Paper Study - Opera Expanding across time to deliver bandwidth efficiency and low latency
02 Mar 2020** This is a study & review of the Opera paper. I’m not an author.
Opera: Expanding across time to deliver bandwidth efficiency and low latency
Abstract
Opera: dynamic network using multi-hop forwarding (expander-graph-based approach), but provides near-optimal bandwidth for bulk flows with direct forwarding overtime-varying source-to-destination circuits.
Key: rapid & deterministic reconfiguration of the network, so that at any time network implements an expander graph; across time, network provides bandwidth-efficient single-hop paths between all racks.
Intro
Reconfigurable networks aka dynamic network
Provision direct link between end points with high demand. Takes a long time to identify, reconfigure the network.
Problem: a trade-off between amortizing the overhead of reconfiguration against the inefficiency of sub-optimal configurations
Observation: most bytes in today’s datacenter networks are bulk traffic.
Goal: To minimize bandwidth tax paid by bulk traffic.
Solution: dynamic, circuit-switched topology, reconfigures small number of TOR switches uplinks, moving through a series of time-caring expander graphs.
Idea: this changing topology will ensure very pair of end points are allocated a direct link for bandwidth efficient connectivity for bulk traffic.
Challenge with Fat-tree: communication between racks has to go through intermediate switches, reduces network capacity between racks, thus Hadoop/MapReduce has “locality”
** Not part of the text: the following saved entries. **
-- ==== Sys2Proof/Machine/Clock.lean ====
section
/-! DEFINITION. Elapsed time and machine time: the REFCLK period, steps, MARK, CODE and the cycle boundary detectors
(R59 to R72). -/

namespace Sys2Proof.Machine
open Sys2Proof

/-- A change of the clock unit that touches no status field. -/
def State.setClk (s : State) (c : Clock) : State := { s with clk := c }

/-- The rate and the increment it gives (R61). -/
def Clock.setRate (c : Clock) (rate : Int) : Clock := { c with rate := rate, increment := incrementOf rate }

/-! ## CODE (R66 to R69) -/

/-- The place that serves a window (R75). -/
def Clock.placeOf? (c : Clock) (i : WinIdx) : Option (Fin 2 × Place) :=
  if c.place0.window = some i then some (0, c.place0)
  else if c.place1.window = some i then some (1, c.place1)
  else none

/-- At least one source is heard (R69, R89). -/
def Clock.anyHeard (c : Clock) : Bool := c.place0.heard || c.place1.heard

/-- The SOURCE bit: a source is selected and its LOADED TIME feed window has the higher index of the two loaded TIME
feed windows (R69, log 18). -/
def State.sourceBit (s : State) : Bool :=
  match s.clk.selected with
  | some i => s.isFeed i .time && allWindows.any fun j => decide (j < i) && s.isFeed j .time
  | none   => false

/-- The contents of a frame that falls due at the mark of millisecond `m` (R69). -/
def State.frameAt (s : State) (m : Nat) (stepped : Bool) : CodeFrame where
  seconds := m / Config.secNs
  state := s.clk.state
  stepped := stepped
  heard := s.clk.anyHeard
  source := s.sourceBit

/-- The waiting frame, if any, has STEPPED set: its replacement has it too (R68). -/
def Clock.waitingStepped (c : Clock) : Bool :=
  match c.codeWaiting with
  | some (f, _) => f.stepped
  | none        => false

/-- A frame falls due at a mark for a whole second, or with the stepped mark set (R66); it replaces a waiting frame
(R68) and clears the stepped mark (R67). -/
def codeDue (m : Nat) (s : State) : State :=
  if m % Config.secNs = 0 ∨ s.clk.stepped = true then
    let f := s.frameAt m (s.clk.stepped || s.clk.waitingStepped)
    s.setClk { s.clk with codeWaiting := some (f, s.clk.elapsed + Config.tenUs), stepped := false }
  else s

/-! ## MARK (R64) -/

/-- A mark for millisecond `m`: MARK is high until 10 µs of elapsed time later, and a frame may fall due (R64, R66). -/
def giveMark (m : Nat) (s : State) : State :=
  codeDue m { s with
    pins := { s.pins with mark := true },
    clk := { s.clk with markEnd := some (s.clk.elapsed + Config.tenUs) } }

/-- The marks of an advance from `old`: the whole millisecond it reached, if it reached one (R64). -/
def advanceMark (old : Nat) (s : State) : State :=
  let ms := s.time / Config.msNs
  if old / Config.msNs < ms then giveMark (ms * Config.msNs) s else s

/-! ## Cycle boundaries (R70 to R72) -/

/-- An advance reaches a robot's next boundary: the detector gives it and adds its period, and the robot unit takes it
(R70, R73). -/
def advanceBoundary (r : RobotIdx) (s : State) : State :=
  match s.bound? r with
  | some b =>
    if b.nextBoundary ≤ s.time then
      robotBoundary r (s.setRobot r (some { b with nextBoundary := b.nextBoundary + b.period * 1000 }))
    else s
  | none => s

/-- The boundaries an advance gives, robots in number order (R73, log 14). -/
def advanceBoundaries : List RobotIdx → State → State
  | [], s      => s
  | r :: rs, s => advanceBoundaries rs (advanceBoundary r s)

/-- A step's effect on one detector (R71, R72): a forward step at or past the next boundary gives exactly one boundary;
in every case the next boundary is the first multiple after the new value, which may lie past the end of machine time
(log 47). -/
def stepBoundary (old : Nat) (r : RobotIdx) (s : State) : State :=
  match s.bound? r with
  | some b =>
    let s' := s.setRobot r (some { b with nextBoundary := multipleAfter (b.period * 1000) s.time })
    if old < s.time ∧ b.nextBoundary ≤ s.time then robotBoundary r s' else s'
  | none => s

/-- A step's effect on every detector, robots in number order (R71 to R73, log 14). What these boundaries cause reads
machine time after the step (log 36). -/
def stepBoundaries (old : Nat) : List RobotIdx → State → State
  | [], s      => s
  | r :: rs, s => stepBoundaries old rs (stepBoundary old r s)

/-! ## Steps (R63) -/

/-- A step replaces machine time with `new` ns, fraction 0; it sets the stepped mark, sets the rate to 0 and hands the
detectors the old and the new value (R63). The servo's clearing of R88 and R89 is `clear` of Discipline.lean. -/
def stepTime (new : Word) (s : State) : State :=
  let old := s.time
  stepBoundaries old allRobots
    (s.setClk (Clock.setRate { s.clk with ns := new, frac := 0, stepped := true } 0))

/-! ## One REFCLK period (R59, R60) -/

/-- Machine time as one count of units of 2^-32 ns (R60). -/
def Clock.units (c : Clock) : Nat := c.ns.toNat * 2 ^ 32 + c.frac.toNat

/-- Machine time after one advance; past its largest count it is a free value (R60, log 11). -/
def Clock.advanced (c : Clock) (openCount : Nat) : BitVec 96 :=
  if c.units + c.increment < 2 ^ 96 then BitVec.ofNat 96 (c.units + c.increment)
  else Config.machinePastEnd openCount

/-- Elapsed time gains 8 ns and machine time the increment (R59, R60). -/
def advanceCounts (s : State) : State :=
  let t := s.clk.advanced s.openCount
  { s with
    clk := { s.clk with elapsed := s.clk.elapsed + Config.refclkNs, ns := t.extractLsb' 32 64, frac := t.setWidth 32 },
    openCount := if s.clk.units + s.clk.increment < 2 ^ 96 then s.openCount else s.openCount + 1 }

/-- One REFCLK period: the counts advance (R59, R60), then the mark (R64) and the cycle boundaries (R70) the advance has
reached are given, before the timer expiries it has reached (log 37). While POWER-GOOD is low nothing advances (R16). -/
def refclk (s : State) : State :=
  if s.pins.powerGood then advanceBoundaries allRobots (advanceMark s.time (advanceCounts s)) else s

/-- The next advance reaches a whole millisecond (R64). -/
def markNext (s : State) : Bool :=
  s.pins.powerGood && decide (s.time / Config.msNs < (advanceCounts s).time / Config.msNs)

/-- The next advance reaches a robot's next boundary (R70). -/
def boundaryNext (s : State) (r : RobotIdx) : Bool :=
  s.pins.powerGood &&
    match s.bound? r with
    | some b => decide (b.nextBoundary ≤ (advanceCounts s).time)
    | none   => false

/-! ## The ends of pulses and frames (R64, R66, R68) -/

/-- A timer has reached its expiry and the clock unit runs: it runs through CABINET RESET too (R59, R65, R68). -/
def clockDue (s : State) (timer : Option Nat) : Bool := s.pins.powerGood && expired timer s.clk.elapsed

/-- MARK goes low at the end of its 10 µs (R64). -/
def endMark (s : State) : State :=
  { s with pins := { s.pins with mark := false }, clk := { s.clk with markEnd := none } }

/-- A due or waiting frame may begin: no frame is being sent and 10 µs have passed since its mark (R66, R68). -/
def codeStartDue (s : State) : Bool :=
  s.clk.codeSending.isNone && clockDue s (s.clk.codeWaiting.map (·.2))

/-- The waiting frame begins to be sent (R66, R170). -/
def startCode (s : State) : State :=
  match s.clk.codeWaiting with
  | some (f, _) => s.setClk { s.clk with codeSending := some (f.bits, s.clk.elapsed), codeWaiting := none }
  | none        => s

/-- The frame being sent has lasted its 56 µs (R66). -/
def codeEndDue (s : State) : Bool :=
  clockDue s (s.clk.codeSending.map fun f => f.2 + Config.codeBits * Config.codeBitNs)

/-- The frame has been sent; CODE is low (R66, R68). -/
def endCode (s : State) : State := s.setClk { s.clk with codeSending := none }

end Sys2Proof.Machine
end

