-- ==== Sys2Proof/Machine/Step.lean ====
section
/-! DEFINITION. `step`: the command at the front of the queue, or the part's own work when none waits; and the host's
`withFetchWord`. -/

namespace Sys2Proof.Machine
open Sys2Proof

/-- One step: the command at the front of the queue runs with the queue's rest; on an empty queue the part does its own
work (log 3). -/
def step (s : State) : Host.Outcome State Fault Refusal :=
  match s.pending with
  | c :: cs => exec c { s with pending := cs }
  | []      => idle s

/-- The state with the command a word spells at the front of its queue; no word spells one. -/
def State.withFetchWord (s : State) (nbits w : Nat) : State :=
  match decodeTableWord nbits w with
  | some c => { s with pending := c :: s.pending }
  | none   => s

end Sys2Proof.Machine
end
Expander topology: directly link an uplink of a TOR to other TORs (sparse graph, multiple short paths between source to destination) -> multiple hops of TOR to the destination TOR -> bandwidth waste -> establish single hop paths for source, destinations
Design
To find short path: expander graph, also fault-tolerant, because each pair has multiple paths.
To avoid bandwidth waste: reconfigure topology as needed, amortized costs very small for bulk traffic.
Staggered reconfiguration to ensure valid paths always exist. Continuous connectivity.
Expander graph: ensure 1. Multi hop path always exist. 2. Single hop path is provisioned. “Cycle time” is needed for each pair of source, destination to have a direct connection
Example: Two-tier leaf-spine topology
Each TOR connects to the four circuit switches, and matching A is multi hop path for low-latency traffic, matching B is one-hop path for bulk traffic. Bulk traffic can wait until matching B is instantiated in switch 2 to begin transmission. Latency-sensitive data can immediately begin transmission with matching A.
Topology is generated before network operations (bootstrapping), no computation during operation.
Traffic size to determine using indirect path or waiting for direct path. Or to use application data to determine which one to use.
Eval
Opera outperform others, lower flow completion time, in law-latency traffic and build traffic.
Opera is designed to handle bulk traffic with direct link, and this graph shows that Opera can achieve higher throughput with direct path.
Conclusion
Opera is a topology that implements a series of time-varying expander graphs that support low-latency traffic, and when integrated over time, provide direct connections between all endpoints to deliver high throughput to bulk traffic.